Make sure you’ve configured APT to use the MariaDB repository. Instructions for that are found in the MariaDB repository configuration tool part of downloads.mariadb.org. Once done with adding the repository the Connect engine can be installed with a normal apt-get command. For example:

sudo apt-get install mariadb-connect-engine-10.0
Reading package lists... Done
Building dependency tree
Reading state information... Done
The following packages were automatically installed and are no longer required:
  libpango1.0-0 libpangox-1.0-0 libpangoxft-1.0-0
Use 'apt-get autoremove' to remove them.
The following extra packages will be installed:
  autotools-dev libltdl-dev libltdl7 libodbc1 libtool libxml2-dev odbcinst
  odbcinst1debian2 unixodbc unixodbc-dev
Suggested packages:
  libtool-doc libmyodbc odbc-postgresql tdsodbc unixodbc-bin autoconf automaken
  gfortran fortran95-compiler gcj pkg-config
The following NEW packages will be installed:
  autotools-dev libltdl-dev libltdl7 libodbc1 libtool libxml2-dev
  mariadb-connect-engine-10.0 odbcinst odbcinst1debian2 unixodbc unixodbc-dev
0 upgraded, 11 newly installed, 0 to remove and 7 not upgraded.
Need to get 2,472 kB of archives.
After this operation, 9,807 kB of additional disk space will be used.
Do you want to continue [Y/n]?

Notice that on RPM platforms you would do something similar with yum, i.e. yum install MariaDB-connect-engine .

Next, tell MariaDB to enable the Connect engine:

INSTALL SONAME 'ha_connect';

Now we’re ready with all prerequisites to actually start implementing the solution. Since I’m continuing on the development demo I built earlier, which is about showing running tracks on Google Maps I’m going to continue with that. Also in this case I will use GPX files. GPX files are stored by many GPS devices including running watches and smartphones.
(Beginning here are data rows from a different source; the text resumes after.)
-- ==== Sys2Proof/Machine/Container.lean ====
section
/-! DEFINITION. The bit-stream container (07_bitstream_and_profiles.md): layout and verification steps 1-6 of
Table 7.10 (R211-R214, R222), the TLV walk (R215) and the field checks of step 8 (R216-R219, R223-R225, R227). -/

set_option Elab.async false

namespace Sys2Proof.Machine

/-! ### Steps 1-6 (Tables 7.1, 7.2, 7.4, 7.10) -/

/-- A rejection: cause of Table 7.10, byte offset of the fault, and the signer's key id. -/
structure Rejection where
  cause : Nat
  ofs : Nat
  signer : List Byte
  deriving DecidableEq, Repr

/-- Whether a cause is a security failure (R222). -/
def Rejection.security (r : Rejection) : Bool := 0x10 ≤ r.cause && r.cause ≤ 0x14

/-- A section table entry. -/
structure SecEntry where
  id : Nat
  enc : Bool
  ofs : Nat
  stored : Nat
  plain : Nat
  at_ : Nat
  deriving DecidableEq, Repr

/-- Rounding up to a multiple of n. -/
def roundUp (n x : Nat) : Nat := (x + n - 1) / n * n

def secEntry (b : List Byte) (i : Nat) : SecEntry :=
  let o := 64 + 16 * i
  ⟨leAt b o 1, leAt b (o + 1) 1 % 2 = 1, leAt b (o + 4) 4, leAt b (o + 8) 4, leAt b (o + 12) 4, o⟩

/-- The entries of the section table. -/
def secEntries (b : List Byte) : List SecEntry := (List.range (leAt b 14 1)).map (secEntry b)

/-- The first entry of the section table that is not as R211 and Table 7.2 have it: known ids in ascending order,
each section at the next multiple of 8, sizes consistent. `pos` is the end of the part before. -/
def badEntry (sig : Nat) : Nat → Nat → List SecEntry → Option Nat
  | _, pos, [] => if roundUp 8 pos = sig then none else some 44
  | last, pos, e :: t =>
    if e.id ≤ last ∨ 12 < e.id ∨ e.ofs ≠ roundUp 8 pos ∨ sig < e.ofs + e.stored ∨
        e.stored ≠ (if e.enc then e.plain + 28 else e.plain) then some e.at_
    else badEntry sig e.id (e.ofs + e.stored) t

/-- The IV of an encrypted section. -/
def secIv (b : List Byte) (e : SecEntry) : List Byte := slice b e.ofs 12

/-- Whether two sections share an IV (R213). -/
def repeatedIv (b : List Byte) (es : List SecEntry) : Option Nat :=
  let enc := es.filter (·.enc)
  (enc.find? (fun e => enc.any (fun d => d.ofs < e.ofs && secIv b d = secIv b e))).map (·.ofs)

/-- The plaintext of a section; none where its tag fails (R213). -/
def secPlain (b key : List Byte) (e : SecEntry) : Option (List Byte) :=
  if e.enc then
    Config.gcmOpen key (secIv b e) (slice b 0 64 ++ slice b e.at_ 16) (slice b (e.ofs + 12) e.plain)
      (slice b (e.ofs + 12 + e.plain) 16)
  else some (slice b e.ofs e.plain)

/-- All sections' plaintexts, or the offset of the section whose tag fails. -/
def secPlains (b key : List Byte) : List SecEntry → Except Nat (List (Nat × List Byte))
  | [] => .ok []
  | e :: t =>
    match secPlain b key e, secPlains b key t with
    | none, _ => .error e.ofs
    | some p, .ok r => .ok ((e.id, p) :: r)
    | some _, .error o => .error o

/-- What the part checks a container against: the slot and the bytes it holds, the OWNER key, the profile counter and
the part's identity. -/
structure VerifyCtx where
  slot : Nat
  owner : Option (List Byte)
  counter : Nat
  device : List Byte
  deriving DecidableEq, Repr

/-- The key id of a public key (R359): the first 8 bytes of its SHA-384. -/
def keyId (key : List Byte) : List Byte := slice (Config.sha384 key) 0 8

/-- Steps 1-6 of Table 7.10: the rejection, or every section's plaintext in ascending id. -/
def verifyContainer (c : VerifyCtx) (b : List Byte) : Except Rejection (List (Nat × List Byte)) :=
  let len := leAt b 8 4
  let es := secEntries b
  let sig := leAt b 44 4
  let wrap := leAt b 40 4
  let crypt := leAt b 13 1 % 2 = 1
  let tab := 64 + 16 * es.length
  let signer := slice b sig 8
  if b.length < 64 ∨ leAt b 0 4 ≠ 0x4B584253 then .error ⟨1, 0, []⟩
  else if leAt b 4 2 ≠ 3 then .error ⟨1, 4, []⟩
  else if leAt b 6 2 ≠ 64 then .error ⟨1, 6, []⟩
  else if 4194304 < len ∨ len ≠ b.length then .error ⟨2, 8, []⟩
  else if leAt b 12 1 ≠ c.slot then .error ⟨3, 12, []⟩
  else if len ≠ sig + 104 ∨ sig % 8 ≠ 0 then .error ⟨4, 44, []⟩
  else if 12 < es.length ∨ sig < tab then .error ⟨4, 14, []⟩
  else if (crypt ∧ wrap ≠ tab) ∨ (¬ crypt ∧ wrap ≠ 0) ∨ crypt ≠ (es.any (·.enc) = true) then .error ⟨4, 40, []⟩
  else if 255 < leAt b 16 4 then .error ⟨4, 16, []⟩
  else
    match badEntry sig 0 (if crypt then tab + 144 else tab) es with
    | some o => .error ⟨4, o, []⟩
    | none =>
      match c.owner with
      | none => .error ⟨0x11, sig, signer⟩
      | some key =>
        if signer ≠ keyId key then .error ⟨0x11, sig, signer⟩
        else if Config.ecdsaVerify key (Config.sha384 (slice b 0 sig)) (slice b (sig + 8) 48) (slice b (sig + 56) 48)
            = false then .error ⟨0x10, sig, signer⟩
        else if leAt b 16 4 < c.counter then .error ⟨0x12, 16, signer⟩
        else
          match (if crypt then Config.unwrapKey c.device (slice b wrap 144) else some []) with
          | none => .error ⟨0x13, wrap, signer⟩
          | some k =>
            match secPlains b k es, repeatedIv b es with
            | .error o, _ => .error ⟨0x14, o, signer⟩
            | .ok _, some o => .error ⟨4, o, signer⟩
            | .ok ps, none => .ok ps

/-! ### Step 7: the TLV walk (R215, R217) -/

/-- A field as the walk finds it, in stored order, a RECORD before its fields: the enclosing records as (kind, index),
outermost first, with no index where the record has none; id, type code and value. A RECORD lists itself last in
`ctx`. -/
structure RawField where
  ctx : List (Nat × Option Nat)
  id : Nat
  ty : Nat
  val : List Byte
  deriving DecidableEq, Repr

/-- Whether a length is one that Table 7.5 allows for a type code. -/
def lengthOk (ty len : Nat) : Bool :=
  match ty with
  | 1 | 2 => len = 1 || len = 2 || len = 4 || len = 8
  | 3 | 4 => len = 1
  | 5 => true
  | 6 => 5 ≤ len
  | 7 => len ≤ 64
  | _ => false

/-- The index field at the head of a record's value (R217). -/
def recordIndex (v : List Byte) : Option Nat :=
  if leAt v 0 2 = 0x6000 ∧ leAt v 2 1 = 1 then some (leAt v 5 (leAt v 3 2)) else none

/-- The walk of a sequence of fields; none where it fails. Field starts count from the start of the sequence (log
entry 15). -/
def tlvWalk : Nat → List (Nat × Option Nat) → List Byte → Option (List RawField)
  | 0, _, _ => none
  | _ + 1, _, [] => some []
  | n + 1, ctx, b =>
    let id := leAt b 0 2
    let ty := leAt b 2 1
    let len := leAt b 3 2
    let whole := roundUp 4 (5 + len)
    if b.length < whole ∨ lengthOk ty len = false then none
    else
      let v := slice b 5 len
      if (slice b (5 + len) (whole - 5 - len)).any (· ≠ 0) then none
      else
        match tlvWalk n ctx (b.drop whole) with
        | none => none
        | some rest =>
          if ty = 6 then
            if 3 ≤ ctx.length then none
            else
              let ctx' := ctx ++ [(id, recordIndex v)]
              match tlvWalk n ctx' v with
              | none => none
              | some inner => some (⟨ctx', id, ty, v⟩ :: inner ++ rest)
          else some (⟨ctx, id, ty, v⟩ :: rest)

/-! ### Step 8: field checks -/

/-- A clamp log entry without slot and load number (Table 7.11): section, rule code, field id, path, flags, given and
applied values. -/
structure LogEntry where
  sec : Nat
  rule : Nat
  fid : Nat
  path : List Nat
  flags : Nat
  given : Int
  applied : Int
  deriving DecidableEq, Repr

/-- A REJECT fault: section, cause of Table 7.14, field id, path. -/
structure Rej where
  sec : Nat
  cause : Nat
  fid : Nat
  path : List Nat
  deriving DecidableEq, Repr

/-- A load in the making: the plane, the clamp log in order, and the REJECT faults in order. -/
structure Check where
  plane : Plane
  log : List LogEntry
  rejs : List Rej
  deriving DecidableEq, Repr

def Check.reject (c : Check) (sec cause fid : Nat) (path : List Nat) (rule flags : Nat) (given : Int) : Check :=
  { c with
    log := c.log ++ [⟨sec, rule, fid, path, flags + 2 * b2n (safetyRelevant sec), given, given⟩]
    rejs := c.rejs ++ [⟨sec, cause, fid, path⟩] }

/-- A REJECT with no value of its own. -/
def Check.fault (c : Check) (sec cause fid : Nat) (path : List Nat) : Check := c.reject sec cause fid path 6 0 0

/-- A REJECT that a cross-check declares (R227). -/
def Check.crossReject (c : Check) (sec fid : Nat) (path : List Nat) (given : Int) : Check :=
  c.reject sec 1 fid path 6 1 given

def Check.setNum (c : Check) (sec kind fid : Nat) (path : List Nat) (v : Int) : Check :=
  let k : PKey := ⟨sec, kind, fid, path⟩
  { c with plane := { c.plane with nums := (k, v) :: c.plane.nums.filter (fun p => p.1 ≠ k) } }

def Check.setBytes (c : Check) (sec kind fid : Nat) (path : List Nat) (v : List Byte) : Check :=
  let k : PKey := ⟨sec, kind, fid, path⟩
  { c with plane := { c.plane with byts := (k, v) :: c.plane.byts.filter (fun p => p.1 ≠ k) } }

def Check.logClamp (c : Check) (sec rule fid : Nat) (path : List Nat) (flags : Nat) (given applied : Int) : Check :=
  { c with log := c.log ++ [⟨sec, rule, fid, path, flags + 2 * b2n (safetyRelevant sec), given, applied⟩] }

/-- The id of a field in clamp entries: class in bits [15:12], number in [11:0] (R216). -/
def fieldId (cls : ClampClass) (fid : Nat) : Nat := cls.code * 0x1000 + fid

/-- A cross-check's clamp (R226): the field takes `v`, entry and record carry the rule the owning rule names. -/
def Check.cross (c : Check) (sec kind fid : Nat) (path : List Nat) (rule : Nat) (v : Int) : Check :=
  let cls := match dictRow sec kind fid with
    | some r => r.cls
    | none => .reject
  (c.logClamp sec rule (fieldId cls fid) path 1 (c.plane.num sec kind fid path) v).setNum sec kind fid path v

/-- The largest admissible value of a row at or below v; the smallest admissible value if none (R223). -/
def admissibleDown (r : DictRow) (v : Int) : Int :=
  let lat := if v < r.lo then none else some (if r.hi ≤ v then r.hi else r.lo + (v - r.lo) / r.step * r.step)
  let cands := lat.toList ++ r.alts.filter (fun a => a ≤ v)
  match cands with
  | [] => r.alts.foldl min r.lo
  | h :: t => t.foldl max h

/-- The smallest admissible value at or above v; the largest admissible value if none (R223). -/
def admissibleUp (r : DictRow) (v : Int) : Int :=
  let lat := if r.hi < v then none
    else some (if v ≤ r.lo then r.lo else r.lo + (v - r.lo + r.step - 1) / r.step * r.step)
  let cands := lat.toList ++ r.alts.filter (fun a => v ≤ a)
  match cands with
  | [] => r.alts.foldl max r.hi
  | h :: t => t.foldl min h

/-- Whether a value is admissible. -/
def admissible (r : DictRow) (v : Int) : Bool :=
  (r.lo ≤ v && v ≤ r.hi && (v - r.lo) % r.step = 0) || v ∈ r.alts

/-- The value a clamp class applies (Table 7.7); none for REJECT. -/
def clampValue (r : DictRow) (v : Int) : Option Int :=
  match r.cls with
  | .up | .safeHigh => some (admissibleUp r v)
  | .down | .safeLow => some (admissibleDown r v)
  | .nearest =>
    let d := admissibleDown r v
    let u := admissibleUp r v
    some (if (u - v).natAbs ≤ (v - d).natAbs then u else d)
  | .reject => none

/-- The smallest and largest admissible values. -/
def DictRow.least (r : DictRow) : Int := r.alts.foldl min r.lo
def DictRow.most (r : DictRow) : Int := r.alts.foldl max r.hi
GPX itself is a data representation format with a specific XML schema:

<?xml version="1.0" encoding="UTF-8"?>
<gpx version="1.1" creator="runtastic - makes sports funtastic, http://www.runtastic.com"
  xsi:schemaLocation="http://www.topografix.com/GPX/1/1
    http://www.topografix.com/GPX/1/1/gpx.xsd
    http://www.garmin.com/xmlschemas/GpxExtensions/v3
    http://www.garmin.com/xmlschemas/GpxExtensionsv3.xsd
    http://www.garmin.com/xmlschemas/TrackPointExtension/v1
    http://www.garmin.com/xmlschemas/TrackPointExtensionv1.xsd"
  xmlns="http://www.topografix.com/GPX/1/1"
  xmlns:gpxtpx="http://www.garmin.com/xmlschemas/TrackPointExtension/v1"
  xmlns:gpxx="http://www.garmin.com/xmlschemas/GpxExtensions/v3"
  xmlns:xsi="http://www.w3.org/2001/XMLSchema-instance">
  <metadata>
  <desc>Tillbaka för att plocka upp bilen från service</desc>
  <copyright author="www.runtastic.com">
  <year>2014</year>
  <license>http://www.runtastic.com</license>
  </copyright>
  <link href="http://www.runtastic.com">
  <text>runtastic</text>
  </link>
  <time>2013-09-23T13:30:54.000Z</time>
  </metadata>
  <trk>
  <link href="http://www.runtastic.com/sport-sessions/123539841">
  <text>Visit this link to view this activity on runtastic.com</text>
  </link>
  <trkseg>
  <trkpt lon="24.8140869140625000" lat="60.1844253540038991">
  <ele>1.84204363822937</ele>
  <time>2013-09-23T13:30:54.000Z</time>
  </trkpt>
  <trkpt lon="24.8141384124756001" lat="60.1844062805175994">
  <ele>1.72201466560364</ele>
  <time>2013-09-23T13:30:56.000Z</time>
  </trkpt>
...

For the demo I’ll use a directory /home/rasmus/nodegpxmariadb/public/uploads/ which I’ve preloaded with a set of GPX files. Now starts the interesting part. I want to make the data in these XML formatted files available to MariaDB. It’s pretty straight forward by creating a new table with the Connect engine:

CREATE TABLE GPXSource (
  filename VARCHAR(100) NOT NULL special=FILEID,
  lon double(20,16) NOT NULL field_format='@',
  lat double(20,16) NOT NULL field_format='@',
  ele double(20,16) NOT NULL field_format="*[local-name()='ele']",
  time datetime date_format="YYYY-MM-DD 'T' hh:mm:ss '.000Z'"
  field_format="*[local-name()='time']"
) ENGINE=CONNECT table_type=XML
  file_name="/home/rasmus/nodegpxmariadb/public/uploads/runtastic_*.gpx"
  tabname="//*[local-name()='trkseg']" multiple=1;

In the CREATE TABLE statement you can see that Connect is specified as the engine, the table_type option is set to XML, multiple is set to 1 to allow for multiple files and file_name includes the path and the pattern of the XML files that I want to make accessible. In the tabname option the XML node under which the data resides is given. Data in this node will be represented as table rows. In this case the node is called trkseg. This node includes all the trkpt -nodes that we’re interested in. A single trkpt node represents a track point stored at certain intervals while running. One track point includes longitude, latitude, elevation and time. By combining these trackpoints you’ll have a representation of the running track. That is what I’m going to do.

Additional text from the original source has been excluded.